Researchers at the UPC's Department of Applied Physics, together with California State University, USA, have shown for the first time that the transition to calcium alternans, a potentially fatal arrhythmia, has common features with the magnetic ordering of metals. The research improves our understanding of how sudden death is caused and opens the door to the design of new drugs to prevent it.
Sudden cardiac death accounts for approximately 10% of natural deaths, most of which are due to ventricular fibrillation. Each year it causes 300,000 deaths in the United States and 20,000 in Spain. Researchers at the
Department of Applied Physics of the Universitat Politècnica de Catalunya (UPC), together with scientists from California State University, have demonstrated for the first time that the transition to calcium alternans, an arrhythmia associated with increased risk of sudden death, has common features with the magnetic ordering of metals. This new finding improves our understanding of the physical causes of sudden death and will advance the design of drugs to prevent it. The article, entitled
Calcium Alternans is Due to an Order-Disorder Phase Transition in Cardiac Cells, was published in the scientific journal
Physical Review Letters.
Today, heart diseases are a major cause of death in developed countries. Sudden cardiac death, which involves a sudden loss of heart function, is particularly important. In normal situations, the heart acts as a pump in which the order to contract and pump blood is caused by small changes in the electrical properties of the myocardial cells. Many cases of sudden death are due to problems in the synchronization of this electrical order, resulting in an uncoordinated contraction of the heart known as ventricular fibrillation. In this state, the heart is unable to pump blood and death occurs within minutes unless a defibrillator shock is administered.
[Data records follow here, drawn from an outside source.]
/-- Settles O30: `CLEAR` acts when idle and is dropped when busy, and of all operations only the host's write
`HOSTERR`. -/
theorem clearClearsTheFlags : Obligations.ClearClearsTheFlags := by
  refine ⟨fun s hb => ?_, fun s hb => exec_dropped hb rfl rfl, fun i s t h hset hclear => ?_⟩
  · rw [exec, execClear, whenIdle_idle hb]
    simp [clearFlags, hb]
  · cases hi : i.isHostCommand with
    | true => exact (execHost_effect hi h).clears_hosterr hset hclear
    | false =>
      obtain ⟨v, d, -, rfl, -⟩ := execPixel_cases hi h
      exact nomatch hset.symm.trans hclear

/-- A read of a slot or a byte that the block does not have is refused (R175). -/
theorem execRead_outOfRange {name : ReadName} (h : name.wf s.params = false) :
    execRead name s = .refused .readOutOfRange := by
  cases name with
  | obuf i => exact if_neg (of_decide_eq_false h)
  | ostream j => exact if_neg (of_decide_eq_false h)
  | _ => cases h

/-- Settles O32: a name in range answers, and one out of range is refused. -/
theorem readCompletesExactlyInRange : Obligations.ReadCompletesExactlyInRange :=
  fun _ _ => ⟨execRead_completes, execRead_outOfRange⟩

/-- Settles O34: the three reads are answers with the register's value. -/
theorem readRegistersReturnsCurrentValues : Obligations.ReadRegistersReturnsCurrentValues :=
  fun _ => ⟨rfl, rfl, rfl⟩

end Sys2Proof.Machine
end

section
/-! The sequencer (42_sequencer_and_host.md R165, R170): the pixel step of a run, and what every step keeps of it. -/

namespace Sys2Proof.Machine

variable {s t : State}

/-! ### The loop invariant (R170, R171) -/

/-- Every host command keeps the loop invariant: it leaves a run alone, leaves the block idle, or is a `START` that
begins a run at `IDX_PTR = 0`. -/
theorem HostEffect.runDecoded {c : Instr} (h : HostEffect s c t) (hd : RunDecoded s) : RunDecoded t := by
  cases h with
  | dropped | tooLong | read => exact hd
  | loadTableYiq _ _ _ hidle | loadTablePal _ hidle | loadIndex _ hidle | clear hidle =>
    exact fun hbusy => nomatch hidle.symm.trans hbusy
  | start w h f a b hidle =>
    rcases decideStart_cases (clearOutcome (writeHeader ⟨w, h, f, a, b⟩ s)) with
      ⟨-, heq⟩ | ⟨-, -, heq⟩ | ⟨-, -, heq⟩
    · rw [heq]
      exact fun hbusy => nomatch hidle.symm.trans hbusy
    · rw [heq]
      exact nofun
    · rw [heq]
      exact fun _ i hi => absurd hi (Nat.not_lt_zero i)
  | reset => exact nofun

/-- Settles O48, by the three ways a step answers: a host command, a pixel step, an idle turn. -/
theorem everyStepKeepsTheDecodedPixels : Obligations.EveryStepKeepsTheDecodedPixels := by
  intro s t hi hd h
  rcases step_cases h with ⟨c, -, hc, he⟩ | ⟨-, hb, hp⟩ | ⟨-, -, rfl⟩
  · exact (execHost_effect hc he).runDecoded hd
  · exact fun _ => pixelStep_decoded hi.afterTurn hb hd hp
  · exact hd

/-! ### Fetch, operation, advance (R165, R170) -/

/-- Settles O42: by the invariant `IDX_PTR` is below `IBUF_LEN`, so its byte is in range and loaded. -/
theorem fetchReadsALoadedByte : Obligations.FetchReadsALoadedByte := by
  intro s hi hb
  obtain ⟨-, -, hlt, hlen⟩ := hi.run_ok hb
  have hloaded : s.idxPtr < s.ibufLen := Nat.lt_of_lt_of_le hlt hlen
  obtain ⟨b, hbyte⟩ := hi.exists_loaded_byte hloaded
  refine ⟨b, ?_, hbyte, hloaded⟩
  rw [fetchByte, if_pos (Nat.lt_of_lt_of_le hloaded hi.ibufLen_le), hbyte]

/-- The pixel step of a loaded byte runs its operation and then advances. -/
theorem pixelStep_fetched {b : Byte} {i : Instr} (hd : s.idxPtr < s.params.ibufDepth)
    (hb : s.ibuf.read? s.idxPtr = some b) (hi : decodeByte s.hdr.format b = .ok i) :
    pixelStep s = andThen (exec i s) fun t => .next (finishPixel t) := by
  rw [pixelStep, fetchInstr_loaded hd hb hi]

/-- The first operation of a stream of one byte is the byte's (30_encoding.md R91). -/
theorem decodeByte_of_decode_singleton {mode : Format} {b : Byte} {i : Instr} {rest : List Byte}
    (h : decode mode [b] = .ok (i, rest)) : decodeByte mode b = .ok i := by
  cases hj : decodeByte mode b with
  | ok j => simp_all [decode]
  | error e => simp [decode, hj] at h

/-- Settles O39: the fetch gives the operation, and `finishPixel` is the advance. -/
theorem stepRunsTheDecodedOperation : Obligations.StepRunsTheDecodedOperation := by
  intro s b i hn hb hslot hbyte hdecode
  rw [step_pixel hn hb,
    pixelStep_fetched (s := afterTurn s) hslot hbyte (decodeByte_of_decode_singleton hdecode), afterTurn]
  cases exec i { s with agenda := s.agenda.tail } with
  | next t => exact congrArg _ ((finishPixel_eq t).trans (by rw [finishPixel_status]; rfl))
  | fault r => rfl
  | refused r => rfl

/-- Settles O43: `pixelStep_run` gives the step, and `finishPixel` moves `IDX_PTR` and `STATUS` only. -/
theorem pixelStepDecodesAndAdvances : Obligations.PixelStepDecodesAndAdvances := by
  intro s hi hb hn
  obtain ⟨b, w, hbyte, hpixel, hstep⟩ := pixelStep_run hi.afterTurn hb
  refine ⟨_, b, w, (step_pixel hn hb).trans hstep, hbyte, hpixel, ?_, ?_, ?_, ?_, ?_, ?_⟩
  · rw [finishPixel_obuf]
    exact readSlot?_writeSlot_same _ _ w
  · rw [finishPixel_obuf]
    exact sameOutside_writeSlot _ _ w
  · rw [finishPixel_idxPtr]; rfl
  · rw [finishPixel_idxPtr, finishPixel_status]
    exact fun hlast => if_pos hlast
  · rw [finishPixel_idxPtr, finishPixel_status]
    exact fun hmore => if_neg hmore
  · rw [finishPixel_obuf, finishPixel_idxPtr]
    exact finishPixel_eq _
One possible trigger of ventricular fibrillation is a cardiac arrhythmia known as alternans, in which the contraction is coordinated on each beat but there is a beat-to-beat alternation in the strength of contraction. To understand the origin of this arrhythmia, it is necessary to study how the contraction occurs within the cell, where hundreds of small subunits composed of groups of channels release calcium ions when they receive the electrical trigger. This is what marks the strength of contraction: if they release more calcium, the contraction is strong; if they release little, the contraction is weak.
Scientists
Enric Álvarez Lacalle and
Blas and Echebarria of the UPC's
Department of Applied Physics and researchers from California State University have demonstrated through simulation models that the alternation is due to a type of transition that has intrigued physicists for decades: an order-disorder transition originally studied to understand the loss of magnetic characteristics when the temperature rises above a threshold value.
A breakthrough for designing new drugsA ferromagnetic material is formed by small magnets that can focus in one direction or another. If each of these magnets points in a different direction, that is, if the system is disordered, its magnetic effect is cancelled. However, below a certain temperature, all the magnets begin to focus in the same direction and the system is ordered. This makes the whole material behave like a large magnet.
In the case of the heart, each subunit within the cell responsible for releasing calcium may decide whether or not to do so. When this happens in a disordered way, the number of cells releasing and not releasing is the same and the total calcium release is always the same. However, in some situations there is a transition to an ordered state, as in ferromagnetic materials. In this state, all the cells decide to release or not release calcium at the same time, resulting in a sequence of strong and weak contractions and ultimately a transition to ventricular fibrillation. The conclusion seems to be that order can kill in some cases.
According to the scientists, understanding the transition that causes sudden death can help design drugs to prevent it. The results of the research pave the way for the study of possible applications.
On the next step of the research, Blas Echebarria says "we are currently studying whether the same effect is observed in atrial cells. This would advance our understanding of atrial fibrillation, which does not cause sudden death as ventricular fibrillation does, but it involves a high risk of stroke and has a very high prevalence, especially in people over 60 years, reducing their quality of life”. In the new stage the researchers are working with scientists at the Catalan Institute of Cardiovascular Sciences (ICCC-CSIC), whose experiments they are attempting to model.